> ABOUT THIS TASK: Scan the records below. List lines holding "Reply".

○ ○ ○ ○ ○ ○ ○

-- ==== Sys2Proof/Machine/Numerics.lean ====
section
/-! DEFINITION. Training numerics: settings, histories, checks, grades and their state images (R252–R270). -/

namespace Sys2Proof.Machine

/-- The job that a numerics command names, closed steps only unless `anyTime` (R253 reasons 0x01, 0x02). -/
def Main.numerics (m : Main) (jid : Nat) (anyTime : Bool) (body : Job → Reply) : Reply :=
  match m.job? jid with
  | none => refuse m 1
  | some j => if j.stepOpen && !anyTime then refuse m 2 else body j

/-- A run of DAs lies in stacks that the requester owns (R253 reason 0x07). -/
def Main.ownsRun (m : Main) (h : Hdr) (a n : Nat) : Bool :=
  (List.range m.variant.stacks).all (fun s => !overlap a n (s * 2 ^ 37) (2 ^ 37) || m.owns h.src (m.variant.stackPart s))

/-- Bytes that a layer's carry takes in a bank (R250). -/
def Layer.carryBytes (x : Layer) : Nat := 33 * x.size / 32

/-- SET_JOB_NUMERICS, 0x0230 (R250–R253). -/
def Main.setJobNumerics (h : Hdr) (p : Payload) (m : Main) : Reply :=
  let jid := bvAt p 0 4
  m.numerics jid false (fun j =>
    let en : BitVec 6 := p.extractLsb' 32 6
    let da := bvAt p 8 8
    let s := bvAt p 16 8
    if en != 0 && j.disc = .eagerInPlace then refuse m 6
    else if bvAt p 25 1 > 64 || bvAt p 27 1 > 32 || s % 0x200000 != 0 then refuse m 4
    else
      let n := 2 * s * (m.localRanks j).2
      let m' := m.setJob jid { j with carry := none }
      if s != 0 && !(m.ownsRun h da n) then refuse m 7
      else if s != 0 && (da % 0x200000 != 0 || da + n > 2 ^ 41 || !(m.mapped (m.diePartOf ((diesOf j.dies).headD 0)) da n) ||
          !(m'.freeRun none da n) || j.layers.any (fun l => l.2.carry + l.2.carryBytes > s)) then refuse m 3
      else ok (m.setJob jid { j with
        guard := en
        carry := if s = 0 then none else some (BitVec.ofNat 56 da, s)
        gG := (p.extractLsb' 192 8).toInt
        gA := bvAt p 25 1
        gD := (p.extractLsb' 208 8).toInt
        gS := bvAt p 27 1 }) [])

def execSetJobNumerics (h : Hdr) (p : Payload) : State → Host.Outcome State Fault Refusal :=
  onMain (fun m => m.command 0x0230 h p [(0, 28)] (Main.setJobNumerics h p) (owned := m.ownsJob h.src (bvAt p 0 4))
    (high := bvAt p 4 4 < 64))

/-- SET_LAYER_NUMERICS, 0x0231 (R246, R252, R253). -/
def Main.setLayerNumerics (p : Payload) (m : Main) : Reply :=
  let jid := bvAt p 0 4
  let l := bvAt p 4 2
  m.numerics jid false (fun j =>
    match j.layers.find l with
    | none => refuse m 5
    | some x =>
      let th : U32 := p.extractLsb' 96 32
      let c := bvAt p 16 8
      if bvAt p 6 1 > 1 || bvAt p 7 1 > 7 || bvAt p 8 1 < 1 || bvAt p 8 1 > 3 || bvAt p 9 1 ≥ bvAt p 8 1 || bvAt p 11 1 > 16 ||
         isNan32 th || !flt 0 th then refuse m 4
      else if c % 64 != 0 || j.carry.any (fun a => c + x.carryBytes > a.2) then refuse m 3
      else ok (m.updJob jid (fun j => j.updLayer l (fun x => { x with
        cls := bvByte p 6
        margin := bvByte p 7
        grades := bvByte p 8
        ceil := bvByte p 9
        promote := p.getLsbD 80
        sample := p.getLsbD 81
        kexp := bvByte p 11
        theta := th
        carry := c }))) [])

def execSetLayerNumerics (h : Hdr) (p : Payload) : State → Host.Outcome State Fault Refusal :=
  onMain (fun m => m.command 0x0231 h p [(0, 24)] (Main.setLayerNumerics p) (owned := m.ownsJob h.src (bvAt p 0 4))
    (high := bvAt p 10 1 < 4))

/-! ### State images -/

/-- One 80-byte record of the numerics state (R261). -/
def Watched.record (w : Watched) : List Byte :=
  p4 w.id.toNat ++ p1 w.hist.length ++ toBytes 11 0 ++ f32Bytes w.hist ++ toBytes (4 * (16 - w.hist.length)) 0

/-- The numerics state image of a job (R261). -/
def Job.numImage (j : Job) : List Byte :=
  let body := (j.watched.map Watched.record).flatten ++
    (List.range 4096).map (fun l => match j.layers.find l with
      | some x => x.grade
      | none => 0)
  p4 0x4D554E56 ++ p4 j.watched.length ++ p4 j.count.toNat ++ p4 (crc32c body).toNat ++ toBytes 48 0 ++ body

/-- SAVE_NUMERICS_STATE, 0x0232 (R261). -/
def Main.saveNumerics (p : Payload) (m : Main) : Reply :=
  m.numerics (bvAt p 0 4) false (fun j =>
    let img := j.numImage
    let part := m.diePartOf ((diesOf j.dies).headD 0)
    if bvAt p 8 8 % 64 != 0 then refuse m 8
    else
      match m.daPut part (bvAt p 8 8) img with
      | (m, false) => refuse m 8
      | (m, true) => ok m [(4, 4, img.length)])

def execSaveNumericsState (h : Hdr) (p : Payload) : State → Host.Outcome State Fault Refusal :=
  onMain (fun m => m.command 0x0232 h p [(0, 4), (8, 8)] (Main.saveNumerics p) (owned := m.ownsJob h.src (bvAt p 0 4)))

/-- The record of a tensor in an image (R261): the rest of what the table keeps stays with an entry of the same ID. -/
def Job.loadRecord (j : Job) (r : List Byte) : Watched :=
  let id := fieldF r 0
  let w := (j.watched.find? (fun w => w.id = id)).getD { layer := 0xFFFF }
  { w with id := id, hist := f32s r 16 (natAt r 4 1) }

/-- A record passes its checks. -/
def recordOk (r : List Byte) : Bool := natAt r 4 1 ≤ 16 && zeroAt r 5 11

/-- LOAD_NUMERICS_STATE, 0x0233 (R261). -/
def Main.loadNumerics (p : Payload) (m : Main) : Reply :=
  let jid := bvAt p 0 4
  let a := bvAt p 8 8
  m.numerics jid false (fun j =>
    let part := m.diePartOf ((diesOf j.dies).headD 0)
    if a % 64 != 0 then refuse m 8
    else
      match m.daGet part a 64 with
      | (m, none) => refuse m 8
      | (m, some hd) =>
        let n := natAt hd 4 4
        if natAt hd 0 4 != 0x4D554E56 || n > 4096 || !zeroAt hd 16 48 then refuse m 8
        else
          match m.daGet part (a + 64) (80 * n + 4096) with
          | (m, none) => refuse m 8
          | (m, some b) =>
            let rs := (List.range n).map (fun k => bytesAt b (80 * k) 80)
            if (crc32c b).toNat != natAt hd 12 4 || !rs.all recordOk then refuse m 8
            else
              let m := m.setJob jid { j with
                watched := rs.map j.loadRecord
                layers := j.layers.map (fun (l : Nat × Layer) => (l.1, { l.2 with grade := b.getD (80 * n + l.1) 0 })) }
              ok (m.log! { code := 0x9103, cls := .rec_, par := p4 jid }) [(4, 4, n)])

def execLoadNumericsState (h : Hdr) (p : Payload) : State → Host.Outcome State Fault Refusal :=
  onMain (fun m => m.command 0x0233 h p [(0, 4), (8, 8)] (Main.loadNumerics p) (owned := m.ownsJob h.src (bvAt p 0 4)))

/-- NUMERICS_STATUS, 0x0234 (R252, R253). -/
def Main.numericsStatus (p : Payload) (m : Main) : Reply :=
  m.numerics (bvAt p 0 4) true (fun j =>
    ok m [(4, 2, j.watched.length), (6, 2, j.jitCount), (8, 2, (j.layers.filter (fun l => l.2.grade != 0)).length),
          (12, 8, j.lastWord.toNat), (20, 4, j.lastStep.toNat)])

def execNumericsStatus (h : Hdr) (p : Payload) : State → Host.Outcome State Fault Refusal :=
  onMain (fun m => m.command 0x0234 h p [(0, 4)] (Main.numericsStatus p) (reads := true)
    (owned := m.ownsJob h.src (bvAt p 0 4)))

/-! ### The scale reduction's checks -/

/-- Checks 1, 2 and 4 of R266 on the reduced values. -/
def Main.scaleChecks (m : Main) (jid : Nat) : Main :=
  match m.job? jid with
  | none => m
  | some j =>
    let m := if j.watched.any (fun w => w.kind != 2 && w.redNf) then m.guard jid 1 else m
    let m := if j.watched.any (fun w => w.redSat.toNat ≥ 2 ^ j.gS) then m.guard jid 2 else m
    let grew (w : Watched) : Bool :=
      let hMax := w.hist.foldl (fun a b => if flt a b then b else a) (0 : U32)
      w.hist.length = 16 && ((val32 hMax).mul (.rat false 1 1 j.gA)).lt (val32 w.redAmax)
    if j.watched.any grew then m.guard jid 4 else m

/-- The error measure E of a sampled tensor (R264). -/
def Watched.measure (w : Watched) : U32 :=
  if w.redOvf then 0x7f800000
  else if w.redErr = 0 then 0
  else if w.redSig = 0 then 0x7f800000
  else fdiv (rne32 (.rat false w.redErr.toNat 1 (-149))) (rne32 (.rat false w.redSig.toNat 1 (-149)))

/-- Appends reduced step amaxes to the histories (R258). -/
def Watched.append (w : Watched) : Watched :=
  if w.redWritten && finite32 w.redAmax && (fmtMax w.fmt.toNat).isSome then
    let l := w.hist ++ [w.redAmax]
    { w with hist := l.drop (l.length - 16) }
  else w

/-- Promotion of one layer on commit (R264). -/
def Main.promoteLayer (m : Main) (jid l : Nat) : Main :=
  match m.job? jid with
  | none => m
  | some j =>
    match j.layers.find l with
    | none => m
    | some x =>
      match j.watched.find? (fun w => w.layer.toNat = l && j.sampledIds.contains w.id && flt x.theta w.measure) with
      | none => m
      | some w =>
        let up := x.promote && x.grade < x.ceil
        let g := if up then x.grade + 1 else x.grade
        let m := if up then m.updJob jid (fun j => j.updLayer l (fun x => { x with grade := g })) else m
        m.log! { code := if up then 0x9201 else 0x9202, cls := if up then .rec_ else .adv, step := j.step,
                 par := p4 jid ++ p2 l ++ p4 w.id.toNat ++ p4 w.measure.toNat ++ p1 g.toNat }

/-- What a commit does to the numerics (R258, R264). -/
def Main.numericsCommit (m : Main) (jid : Nat) : Main :=
  match m.job? jid with
  | none => m
  | some j =>
    let m := (j.layers.map (·.1)).foldl (fun m l => m.promoteLayer jid l) m
    m.updJob jid (fun j => { j with watched := j.watched.map Watched.append })

end Sys2Proof.Machine
end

○ ○ ○ ○ ○ ○ ○

> ANSWER BOX:
def Main.numerics (m : Main) (jid : Nat) (anyTime : Bool) (body : Job → Reply) : Reply :=
def Main.setJobNumerics (h : Hdr) (p : Payload) (m : Main) : Reply :=
def Main.setLayerNumerics (p : Payload) (m : Main) : Reply :=
def Main.saveNumerics (p : Payload) (m : Main) : Reply :=
def Main.loadNumerics (p : Payload) (m : Main) : Reply :=
def Main.numericsStatus (p : Payload) (m : Main) : Reply :=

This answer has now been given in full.